____ Data supplied

-- ==== Sys2Proof/Machine/Types.lean ====
section
/-! DEFINITION. The closed sets of names of the object dictionary and of the protocols, and the shape of
one row of the dictionary (R16, R17, R73). -/

namespace Sys2Proof.Machine

/-- The object types of R16. -/
inductive ObjType where
  | bool | u8 | u16 | u32 | u64 | i16 | i32 | q16 | str | block
  deriving DecidableEq, Repr

/-- The primary access codes of R17. -/
inductive Access where
  | ro | rw | wo | rws | seal
  deriving DecidableEq, Repr

/-- One row of the object dictionary. `per` lists the defaults of the elements where they differ, and
`allow` the members where the range is a list. For a BLOCK, `dflt`, `lo` and `hi` are lengths (R73). -/
structure ObjDesc where
  index : Nat
  base  : Nat
  count : Nat
  ty    : ObjType
  access : Access
  live  : Bool
  dflt  : Int
  lo    : Int
  hi    : Int
  per   : List Nat
  allow : List Nat
  name  : String
  deriving DecidableEq, Repr

/-- The status codes of R64. -/
inductive Status where
  | ok | noObject | noSubindex | readOnly | length | outOfRange | state | sealed | lifecycle | busy
  | key | inUse | sequence | expired | noResource | badOpcode | badVersion | malformed | mismatch
  | tooLarge | notBlock
  deriving DecidableEq, Repr

/-- The KOA bearers of R67, in the order of R55. -/
inductive Bearer where
  | i3c | can | e0 | e1
  deriving DecidableEq, Repr

/-- The owner of a request (R69): its bearer and, on E0 and E1, its source address and port. -/
structure Requester where
  bearer : Bearer
  addr   : Nat
  port   : Nat
  deriving DecidableEq, Repr

/-- Where a message leaves the part. -/
inductive Port where
  | i3c | can | e0 | e1 | klp | farlu | trace
  deriving DecidableEq, Repr

/-- What kind of message left. -/
inductive SentKind where
  | koaResponse | koaDatagram | safeStatus | eventDatagram | stream | dailies | farlu (type : Nat)
  | gptp | arp | icmp | can | ibi | ccc | live | eventRecords | lane | trace | nack
  deriving DecidableEq, Repr

/-- What the device puts around an Ethernet payload: the 802.1Q tag, 0 for none (R679); in IP, its own address, DF on IPv4 (R681) and the
DSCP (R683); in UDP, the source port and the checksum (R681, R683). -/
structure EthHead where
  tag  : Nat
  addr : Nat
  df   : Bool
  src  : Nat
  dscp : Nat
  checksum : Nat
  deriving DecidableEq, Repr

/-- What the device puts around a CAN payload: the format, and in CAN XL the SDT, the VCID and the acceptance field (R686, R687). -/
structure CanHead where
  xl   : Bool
  sdt  : Nat
  vcid : Nat
  acceptance : Nat
  deriving DecidableEq, Repr

/-- What a network puts around a payload; in a block of a lane, its sync header (R710). -/
inductive Head where
  | none
  | eth (h : EthHead)
  | can (h : CanHead)
  | sync (h : BitVec 2)
  deriving DecidableEq, Repr

/-- Nothing around the payload. -/
def noHead : Head := .none

/-- A message that left the part: the model's own record of the outputs (log entry 3). -/
structure Sent where
  port : Port
  kind : SentKind
  dst  : Nat
  dport : Nat
  data : List Byte
  head : Head
  deriving DecidableEq, Repr

end Sys2Proof.Machine
end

________

Activity
Respond with one number only: how many lines of the data contain "farlu".

Written answer
2